DATA:
/-! ### Beat frames and echoes (R344, R385) -/

/-- A beat payload (R385). -/
def beatPayload (count toEdge period : Nat) : List Byte := beBytes 8 count ++ beBytes 8 toEdge ++ beBytes 4 period
/-- A beat frame that the link has accepted (R344, R385). -/
def beatFrame (rx count toEdge period tx : Nat) (d : Dev) : Dev :=
  if period ≠ d.beat.period then fabDiscard 3 d
  else
    let b := d.beat
    let edge : Int := rx - b.bfDelay + toEdge
    let p : Int := beatUnits d
    let off := (edge - b.bfEdge) - ((count : Int) - b.bfCount) * p
    let good := if b.bfGood = 0 then 1 else if 8 * (off.natAbs : Int) ≤ p then b.bfGood + 1 else 1
    let away : Int := (toEdge : Int) - b.bfDelay
    let frac := ((-away) % p).toNat
    let d := updBeat (fun u => { u with
      bfGood := good, bfCount := count, bfEdge := edge, bfLocked := u.bfLocked || decide (2 ≤ good)
      bfDist := edgeDist d b.cyc frac (beatUnits d) }) d
    let d := if fabDue d 2 then fabPut 2 (linkFrame d 6 (beatPayload count (wrapN 64 (edge - tx)) period)) d else d
    if srcOn d 4 && d.beat.bfLocked then reportNear 4 (count + (-away) / p - b.count) frac (beatUnits d) (pickSource d) else d
/-- BEAT_FRAME (R344, R380, R385): its link accepts it; the master never uses it. -/
def execBeatFrame (rx : Nat) (count toEdge period : Nat) (tx : Nat) (s : State) (lseq : Nat := 0) : Out :=
  onBoth (linkPass 3 6 20 lseq fun o d => (o, if d.power.straps.master then d else beatFrame rx count toEdge period tx d)) s
/-- BEAT_FRAME_SEND (R344): the master names the coming edge. -/
def execBeatFrameSend (tx toEdge : Nat) (s : State) : Out :=
  onDev (fun d =>
    if fabDue d 2 && d.power.straps.master && d.beat.count % 16 == 0 then
      (let _ := tx; fabPut 2 (linkFrame d 6 (beatPayload ((d.beat.count + 1) % 2 ^ 64) toEdge d.beat.period)) d)
    else d) s
/-- BEAT_FRAME_LOST (R344). -/
def execBeatFrameLost (s : State) : Out := onDev (fun d => if booted d && d.beat.bfLocked then loseSource 4 d else d) s
/-- ECHO_SEND (R344, R385). -/
def execEchoSend (t1 : Nat) (s : State) : Out :=
  onDev (fun d =>
    if fabDue d 3 && !d.power.straps.master && d.beat.count % 1024 == 0 then
      fabPut 3 (linkFrame d 7 (beBytes 8 t1)) (updBeat (fun u => { u with echoT1 := some t1 }) d)
    else d) s
/-- ECHO_REQ (R385): the port answers with ECHO_RSP. -/
def execEchoReq (p : Nat) (t1 t2 t3 : Nat) (s : State) (lseq : Nat := 0) : Out :=
  onBoth (linkPass p 7 8 lseq fun o d => (o, fabPut p (linkFrame d 8 (beBytes 8 t1 ++ beBytes 8 t2 ++ beBytes 8 t3)) d)) s
/-- ECHO_RSP (R385). -/
def execEchoRsp (t1 t2 t3 t4 : Nat) (s : State) (lseq : Nat := 0) : Out :=
  onBoth (linkPass 3 8 24 lseq fun o d =>
    (o, if d.beat.echoT1 = some t1 then
        updBeat (fun u => { u with echoT1 := none, bfDelay := (((t4 : Int) - t1) - ((t3 : Int) - t2)) / 2 }) d
      else d)) s

/-! ### What an edge updates -/

/-- Throttle and temperature (R524, R526, R527). -/
def throttle (m : Measure) (d : Dev) : Dev :=
  let w := d.power
  let n := d.beat.count
  let hot := m.temps.foldl max 0
  let target := (fp32.decode w.target.toNat).mul (Num.ofInt 100 0)
  let hotter := target.lt (Num.ofInt hot 0)
  let cool := !((target.add (Num.ofInt (-300) 0)).lt (Num.ofInt hot 0))
  let ps := if w.limit < m.power16 then min 15 (w.powerStep + 1)
    else if m.power256 * 100 < w.limit * 95 ∧ (n < w.powerBeat ∨ w.powerBeat + 256 ≤ n) then w.powerStep - 1
    else w.powerStep
  let cb := if cool then w.coolBeats + 1 else 0
  let ts := if hotter && (w.thermStep == 0 || decide (n < w.thermBeat) || decide (w.thermBeat + 16 ≤ n)) then min 15 (w.thermStep + 1)
    else if 256 ≤ cb then w.thermStep - 1 else w.thermStep
  let d := { d with power := { w with
    powerStep := ps, thermStep := ts, step := w.stepNext, stepNext := max w.schedStep (max ps ts)
    powerBeat := if ps = w.powerStep then w.powerBeat else n
    thermBeat := if w.thermStep < ts then n else w.thermBeat
    coolBeats := if 256 ≤ cb && ts != w.thermStep then 0 else cb
    powerW := m.power1024, temps := m.temps } }
  let d := if w.powerStep = 0 ∧ 0 < ps then recPlain 0x0C01 0 0 1 (max w.schedStep (max ps ts)) d else d
  if w.thermStep = 0 ∧ 0 < ts then recPlain 0x0C01 0 0 2 (max w.schedStep (max ps ts)) d else d

/-- The monitors of a clause at an edge: the selection takes effect, the latch re-arms (R135, R472). -/
def monitorEdge (c : Clause) : Clause :=
  let sel := c.monNext.getD c.mon
  let n := if c.rearm then ({} : NanLatch) else c.nan
  { c with mon := sel, monNext := none, rearm := false, ctrReset := false
           nan := { n with armed := bit sel 0 && !n.full } }
/-- A cell at an edge: its counters are reset or shown, and its stall lengthens (R140, R287). -/
def cellEdge (d : Dev) (p : Nat) (x : Cell) : Cell :=
  let x := match clauseOf d x.ctrOf with
    | some c => if c.ctrReset then { x with ctr := {} } else x
    | none => x
  let x := { x with ctrBeat := x.ctr }
  match logicalOf d p with
  | some c =>
    if stalled d c then (if d.ctl.state == .held then x else { x with stall := satAdd 32 x.stall 1 })
    else { x with stall := 0, stallRec := false }
  | none => x

/-- An entry whose beat has passed without acting: a repeating one goes on by whole periods (R352). A one-shot entry with
ACTION NONE has acted, while the device was RUNNING (R349, R351). -/
def passEntry (run : Bool) (n : Nat) (e : SchedEntry) : SchedEntry :=
  if e.valid && decide (e.beat < n) then
    if e.period ≠ 0 then { e with beat := e.beat + (n - e.beat + e.period - 1) / e.period * e.period }
    else if run && e.action == 0 then { e with fired := true, valid := false } else e
  else e
/-- The schedule table at an edge: accepted writes come into force (R350), passed entries go on (R352). -/
def schedEdge (d : Dev) : Dev :=
  let t := d.plan.schedNext.foldl (fun t ne => NMap.set {} t ne.1 ne.2) d.plan.sched
  let go := d.ctl.state == .running || d.ctl.state == .held
  let t := if go then NMap.mapVals {} (fun k e => if k = 0 then e else passEntry (d.ctl.state == .running) d.beat.count e) t else t
  let d := { d with plan := { d.plan with sched := t, schedNext := [] } }
  if d.epoch.enable && decide (d.epoch.state ≤ 1) && decide ((NMap.get {} t 0).beat < d.beat.count) then
    armEpoch (reopenEpoch d)
  else d
/-- The beat of the step that a sentence stands at (R59). -/
def stepBeat (q : Sentence) : Option Nat := (q.steps[q.next]?).map fun st => q.start + q.rep * q.p + st.offset
/-- A switch that brings nothing in is over two beats after its beat B (R55, R56). -/
def switchOver (d : Dev) (w : Switch) : Bool := w.stage == .active && w.ins.isEmpty && decide (w.beat + 2 ≤ d.beat.count)
/-- Sentences whose step passes while the device is HELD stay at it (R61), switches that have not begun are given up, and a NaN
watch's request whose beat has passed in HELD is spent (R138). -/
def heldEdge (d : Dev) : Dev :=
  let d := { d with plan := { d.plan with switches := d.plan.switches.filter fun w => !switchOver d w } }
  if d.ctl.state == .held then
    { d with ctl := { d.ctl with nanHold := d.ctl.nanHold.filter fun n => decide (d.beat.count ≤ n.2 + 1) }, plan := { d.plan with
      sentences := d.plan.sentences.map fun q => match stepBeat q with
        | some b => if q.running && decide (b < d.beat.count) then { q with held := true } else q
        | none => q
      switches := d.plan.switches.filter fun w => w.stage == .closed || w.stage == .active } }
  else d

/-- CASC_DONE is driven at phase 0 (R418): ARMED with every clause on a region that satisfies its contract releases it. -/
def driveEdge (d : Dev) : Dev :=
  let low := match d.ctl.state with
    | .armed => !(d.plan.clauses.all fun c => (stillMet d c).isNone)
    | .running | .held => d.config.driveLow
    | _ => true
  { d with config := { d.config with driveLow := low } }

/-- The edges move towards the source's by at most L / 64 cycles per beat (R346): the next one comes `shift` cycles off the
nominal length, and every source's edges lie that much nearer. -/
def slewEdge (u : BeatUnit) : BeatUnit :=
  let st : Int := (u.period * 21 / 20 / 64 : Nat)
  let by_ := max (-st) (min st u.slew)
  { u with slew := u.slew - by_, shift := by_, biDist := u.biDist - by_, biPrev := u.biPrev.map (· - by_)
           ptpDist := u.ptpDist - by_, bfDist := u.bfDist - by_ }
/-- The cycle of the next edge, counted from the latest one, as the device makes it (R337, R342, R346; notes/assumptions/70). -/
def nextEdge (d : Dev) : Int := beatCycles d + d.beat.shift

PROBLEM DETAILS: Among the records above, a stretch begins at the line containing "powerW := m.power1024, temps" and ends at the line containing "let n := if". Restate that stretch word for word, and nothing else.

TASK SOLUTION:
    powerW := m.power1024, temps := m.temps } }
  let d := if w.powerStep = 0 ∧ 0 < ps then recPlain 0x0C01 0 0 1 (max w.schedStep (max ps ts)) d else d
  if w.thermStep = 0 ∧ 0 < ts then recPlain 0x0C01 0 0 2 (max w.schedStep (max ps ts)) d else d

/-- The monitors of a clause at an edge: the selection takes effect, the latch re-arms (R135, R472). -/
def monitorEdge (c : Clause) : Clause :=
  let sel := c.monNext.getD c.mon
  let n := if c.rearm then ({} : NanLatch) else c.nan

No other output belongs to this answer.